Без устали шагал Глеб твердой дорогой, не одна машина уже обогнала его, обдавая перегретым воздухом; томились в своей красивой бесполезности васильки в пшенице, — была бы девушка, не прошла бы мимо, — и другие неизбалованные цветы росли в изобилии: цикорий, ромашка белая, вьюнок полевой, синюха… «Татьянка их любит, — говорил себе Глеб, — я в следующий раз большой ей букет нарву. Пусть тогда улыбается. А лучше — в Славышино ночью приду и на крыльце букет оставлю!..»

Все же смутно было на сердце, что не застал Татьянку, она была рядом и недосягаема, как этот мир, окружающий его, — мир в эти минуты, со своей высотой, голубизной, легким дыханием, ласковостью, со своим, наконец, умением дальше и дальше отодвигать призрачную линию горизонта и никогда, нигде и ни в чем не кончаться… Он любил Татьянку, не знал, куда деть невысказанные слова, они мучили его, и в то же время как бы в стороне стояла Люда, он чувствовал даже неловкость от ее близкого присутствия, — такая реальная, такая деловая, прочная Люда! Можно любить Люду и не любить, терпеть, уважать, бояться, ждать от нее чего-то; Люда — понятие конкретное.

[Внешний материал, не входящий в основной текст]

-- ==== Sys2Proof/Config.lean ====
section
/-!
DEFINITION. The parameters of the hub (00_scope.md section 4), their well-formedness (00_scope.md R4, 30_encoding.md
R66) and their defaults, with the records indexed by port, host and direction that hold per-port data. The parameters
are a value, so that a statement about every state is a statement about every parameter (assumption log 1).
-/

namespace Sys2Proof

/-- One value for each of the four ports. -/
structure PerPort (α : Type) where
  h0 : α
  h1 : α
  h2 : α
  ext : α
  deriving DecidableEq, Repr

/-- One value for each of the three hosts. -/
structure PerHost (α : Type) where
  h0 : α
  h1 : α
  h2 : α
  deriving DecidableEq, Repr

/-- One value for each of the two directions. -/
structure PerDir (α : Type) where
  tx : α
  rx : α
  deriving DecidableEq, Repr

/-- The value of port `p`. -/
def PerPort.get {α : Type} (v : PerPort α) (p : Port) : α :=
  match p with
  | .h0 => v.h0
  | .h1 => v.h1
  | .h2 => v.h2
  | .ext => v.ext

/-- `v` with the value of port `p` replaced. -/
def PerPort.set {α : Type} (v : PerPort α) (p : Port) (x : α) : PerPort α :=
  match p with
  | .h0 => { v with h0 := x }
  | .h1 => { v with h1 := x }
  | .h2 => { v with h2 := x }
  | .ext => { v with ext := x }

/-- The same value for every port. -/
def PerPort.all {α : Type} (x : α) : PerPort α := ⟨x, x, x, x⟩

/-- The value of host `h`. -/
def PerHost.get {α : Type} (v : PerHost α) (h : HostPort) : α :=
  match h with
  | .h0 => v.h0
  | .h1 => v.h1
  | .h2 => v.h2

/-- `v` with the value of host `h` replaced. -/
def PerHost.set {α : Type} (v : PerHost α) (h : HostPort) (x : α) : PerHost α :=
  match h with
  | .h0 => { v with h0 := x }
  | .h1 => { v with h1 := x }
  | .h2 => { v with h2 := x }

/-- The same value for every host. -/
def PerHost.all {α : Type} (x : α) : PerHost α := ⟨x, x, x⟩

/-- The value of direction `d`. -/
def PerDir.get {α : Type} (v : PerDir α) (d : Dir) : α :=
  match d with
  | .tx => v.tx
  | .rx => v.rx

/-- `v` with the value of direction `d` replaced. -/
def PerDir.set {α : Type} (v : PerDir α) (d : Dir) (x : α) : PerDir α :=
  match d with
  | .tx => { v with tx := x }
  | .rx => { v with rx := x }

/-- The same value for both directions. -/
def PerDir.all {α : Type} (x : α) : PerDir α := ⟨x, x⟩

/-- One host's row of TYPE_MAP: the contiguous range of first bytes that starts at `first`, and the shape of each byte
of the range in order (30_encoding.md R66 (a); assumption log 10). -/
structure TypeRange where
  first : Nat
  shapes : List Shape
  deriving DecidableEq, Repr

/-- TYPE_MAP: the three ranges (30_encoding.md R66). -/
abbrev TypeMap := PerHost TypeRange

/-- The first number after the range. -/
def TypeRange.stop (r : TypeRange) : Nat := r.first + r.shapes.length

/-- Byte number `n` lies in the range. -/
abbrev TypeRange.has (r : TypeRange) (n : Nat) : Prop := r.first ≤ n ∧ n < r.stop

/-- The two ranges have no byte in common. -/
abbrev TypeRange.apart (r q : TypeRange) : Prop := r.stop ≤ q.first ∨ q.stop ≤ r.first

/-- The constraints of 30_encoding.md R66: each range non-empty and within the byte values, the three disjoint (a); no
escape mapped (b); 0x02 mapped to `H0` with shape A (c); every shape the shape of some mapped byte (d). -/
abbrev TypeMap.Wf (m : TypeMap) : Prop :=
  (m.h0.shapes ≠ [] ∧ m.h1.shapes ≠ [] ∧ m.h2.shapes ≠ []) ∧
  (m.h0.stop ≤ 256 ∧ m.h1.stop ≤ 256 ∧ m.h2.stop ≤ 256) ∧
  (m.h0.apart m.h1 ∧ m.h0.apart m.h2 ∧ m.h1.apart m.h2) ∧
  (∀ n ∈ [0xF0, 0xF1, 0xF2, 0xFF], ¬ m.h0.has n ∧ ¬ m.h1.has n ∧ ¬ m.h2.has n) ∧
  (m.h0.has 2 ∧ m.h0.shapes[2 - m.h0.first]? = some .a) ∧
  (∀ sh ∈ [Shape.a, Shape.b, Shape.c], sh ∈ m.h0.shapes ++ m.h1.shapes ++ m.h2.shapes)

/-- The parameters the spec leaves OPEN, and the configuration inputs of 10_state.md R35 (00_scope.md section 4). -/
structure Params where
  /-- FIFO_DEPTH -/
  fifoDepth : Nat
  /-- XOFF_AVAIL_LOW -/
  xoffAvailLow : Nat
  /-- XON_AVAIL_HIGH -/
  xonAvailHigh : Nat
  /-- XOFF_POLL_MAX -/
  xoffPollMax : Nat
  /-- TYPE_MAP -/
  typeMap : TypeMap
  /-- EXT_RX_CRC -/
  extRxCrc : Bool
  /-- TIMEOUT_TICKS[p][d] -/
  timeoutTicks : PerPort (PerDir Nat)
  /-- CLK_RETRY_MAX -/
  clkRetryMax : Nat
  /-- SETTLE_TICKS -/
  settleTicks : Nat
  /-- CNT_WIDTH -/
  cntWidth : Nat
  /-- INIT_BAUD[p] -/
  initBaud : PerPort (Fin 4)
  /-- INIT_TIMEOUT_EN[p][d] -/
  initTimeoutEn : PerPort (PerDir Bool)
  /-- INIT_RESYNC[p][d] -/
  initResync : PerPort (PerDir Bool)
  deriving DecidableEq, Repr

/-- Every period of `v` is one that 10_state.md R29 admits: 1 to 16383 ticks. -/
abbrev PeriodsWf (v : PerPort (PerDir Nat)) : Prop :=
  (1 ≤ v.h0.tx ∧ v.h0.tx ≤ 16383) ∧ (1 ≤ v.h0.rx ∧ v.h0.rx ≤ 16383) ∧
  (1 ≤ v.h1.tx ∧ v.h1.tx ≤ 16383) ∧ (1 ≤ v.h1.rx ∧ v.h1.rx ≤ 16383) ∧
  (1 ≤ v.h2.tx ∧ v.h2.tx ≤ 16383) ∧ (1 ≤ v.h2.rx ∧ v.h2.rx ≤ 16383) ∧
  (1 ≤ v.ext.tx ∧ v.ext.tx ≤ 16383) ∧ (1 ≤ v.ext.rx ∧ v.ext.rx ≤ 16383)

/-- A model instance is well formed (00_scope.md R4). -/
abbrev Params.Wf (c : Params) : Prop :=
  8 ≤ c.fifoDepth ∧
  (1 ≤ c.xoffAvailLow ∧ c.xoffAvailLow < c.xonAvailHigh ∧ c.xonAvailHigh ≤ c.fifoDepth - 1) ∧
  PeriodsWf c.timeoutTicks ∧ 1 ≤ c.clkRetryMax ∧ 1 ≤ c.settleTicks ∧ 1 ≤ c.xoffPollMax ∧
  c.typeMap.Wf

/-- The default TYPE_MAP (30_encoding.md R67). -/
def defaultTypeMap : TypeMap :=
  { h0 := { first := 0x01, shapes := [.b, .a, .c] }
    h1 := { first := 0x41, shapes := [.b, .a, .c] }
    h2 := { first := 0x81, shapes := [.b, .a, .c] } }

/-- The default column of 00_scope.md section 4. DESIGN CHOICE of the spec, unsafe for the real hardware: every
statement is made for every `Params`, these values serve the reset state and the tests (assumption log 1). -/
def Params.default : Params :=
  { fifoDepth := 64
    xoffAvailLow := 16
    xonAvailHigh := 32
    xoffPollMax := 8
    typeMap := defaultTypeMap
    extRxCrc := true
    timeoutTicks := .all (.all 10)
    clkRetryMax := 5
    settleTicks := 2
    cntWidth := 32
    initBaud := .all 0
    initTimeoutEn := .all (.all true)
    initResync := .all (.all false) }

/-- The order of the two trailer bytes on the wire. -/
inductive WireOrder where
  | lowFirst | highFirst
  deriving DecidableEq, Repr

/-- CRC_WIRE_ORDER: low byte first (90_conflicts.md C2, 41_crc.md R108; assumption log 11). -/
def crcWireOrder : WireOrder := .lowFirst

/-- The two parameters of the software handler (60_exceptions.md R228): no part of the hub. -/
structure HandlerParams where
  /-- BENIGN_MASK -/
  benignMask : Word16
  /-- DEBOUNCE_TICKS -/
  debounceTicks : Nat
  deriving DecidableEq, Repr

/-- The defaults of 00_scope.md section 4. -/
def HandlerParams.default : HandlerParams := { benignMask := 0, debounceTicks := 1000 }

end Sys2Proof
end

Она вчера читала ему стихи:

…Бой был коротким. А потом глушили водку ледяную, и выковыривал ножом из-под ногтей я кровь чужую…

— Это я понимаю, — отозвался он на ее молчаливый вопрос — Война. Я войну понимаю. Правильные стихи. — И добавил неуверенно: — Против войны.

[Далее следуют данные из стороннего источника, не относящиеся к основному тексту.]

-- ==== Sys2Proof/WellFormed.lean ====
section
/-!
DEFINITION. Which terms of `Instr` are well formed: the operand table of 30_encoding.md R74 for the event words, and
the first-byte map of 30_encoding.md R64 to R67 for the first-byte classes. An ill-formed event word still has an
outcome (30_encoding.md R75, R76): the meanings give it.
-/

namespace Sys2Proof

/-- `dir ∈ {TX, RX, Both}`: the directions of SET_TRX, CLEAR_TRX, SET_DMA, CONFIG_TIMEOUT (30_encoding.md R74). -/
def DirField.isSome : DirField → Bool
  | .none => false
  | .tx => true
  | .rx => true
  | .both => true

/-- `dir ∈ {TX, RX}`: the directions of CONFIG_LOOPBACK and MON_READ (30_encoding.md R74). -/
def DirField.isSingle : DirField → Bool
  | .none => false
  | .tx => true
  | .rx => true
  | .both => false

/-- `b` is a type byte of host `h` with shape `sh`: TYPE_MAP(b) = (h, sh) (30_encoding.md R66). -/
abbrev TypeMap.maps (m : TypeMap) (b : Byte) (h : HostPort) (sh : Shape) : Prop :=
  (m.get h).has b.toNat ∧ (m.get h).shapes[b.toNat - (m.get h).first]? = some sh

/-- `b` is one of the four escapes (30_encoding.md R68). -/
abbrev isEscape (b : Byte) : Prop := b = 0xFF ∨ b = 0xF0 ∨ b = 0xF1 ∨ b = 0xF2

/-- `b` is a type byte of no host. -/
abbrev TypeMap.unmapped (m : TypeMap) (b : Byte) : Prop :=
  ¬ m.h0.has b.toNat ∧ ¬ m.h1.has b.toNat ∧ ¬ m.h2.has b.toNat

/-- The operands of `i` are in the ranges of 30_encoding.md R74; for a first-byte class, the byte is of that class
under the type map `m` (30_encoding.md R64, R65). -/
def Instr.wellFormed (m : TypeMap) : Instr → Bool
  | .openHub => true
  | .closeHub => true
  | .setTrx _ d => d.isSome
  | .clearTrx _ d => d.isSome
  | .isReady _ => true
  | .configLoopback _ d _ => d.isSingle
  | .setBypass _ => true
  | .configBaud _ r => decide (r.toNat ≤ 5)
  | .setDma _ d _ => d.isSome
  | .configTimeout _ d _ _ per => d.isSome && decide (1 ≤ per.toNat)
  | .resetPort _ => true
  | .writeByte _ _ => true
  | .readByte _ => true
  | .isTxReady _ => true
  | .isRxReady _ => true
  | .irqMask => true
  | .irqUnmask => true
  | .readFaults => true
  | .clearFaults _ => true
  | .monEnable _ => true
  | .monConfig md _ _ => decide (md.toNat ≤ 2)
  | .monRead d sel i => d.isSingle && (!sel || decide (i = 0))
  | .lineIn _ _ => true
  | .lineOut _ => true
  | .lineXoff _ => true
  | .lineXon _ => true
  | .tick _ => true
  | .restoreFault _ => true
  | .coreRx _ => true
  | .keepalive => true
  | .escH0 => true
  | .escH1 => true
  | .escH2 => true
  | .typeH0B _ b => decide (m.maps b .h0 .b)
  | .typeH0A _ b => decide (m.maps b .h0 .a)
  | .typeH0C _ b => decide (m.maps b .h0 .c)
  | .typeH1B _ b => decide (m.maps b .h1 .b)
  | .typeH1A _ b => decide (m.maps b .h1 .a)
  | .typeH1C _ b => decide (m.maps b .h1 .c)
  | .typeH2B _ b => decide (m.maps b .h2 .b)
  | .typeH2A _ b => decide (m.maps b .h2 .a)
  | .typeH2C _ b => decide (m.maps b .h2 .c)
  | .undefinedFromExt b => decide (¬ isEscape b ∧ m.unmapped b)
  | .undefinedFromHost h b => decide (¬ (m.get h).has b.toNat)

end Sys2Proof
end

…Знакомо выплыла из-за молодых елочек деревня Русская, и Глеб, натягивая рубаху на прокаленные плечи, не без душевной приподнятости представил, что через полчаса он увидит Люду. О чем она будет спрашивать?

…Он подсел к ним, радуясь, что Потапыч вроде бы оживился, повеселел, разговаривая с Людой; хотелось Глебу, чтобы старик окончательно оттаял, забыл про чернобородого и про то, как он, Глеб, швырял банки вслед теплоходу.

— …Неужели? — Люда улыбалась, смотрела сквозь черные очки на разлитое по реке солнце, покачивала головой. — Первый, значит, парень на деревне…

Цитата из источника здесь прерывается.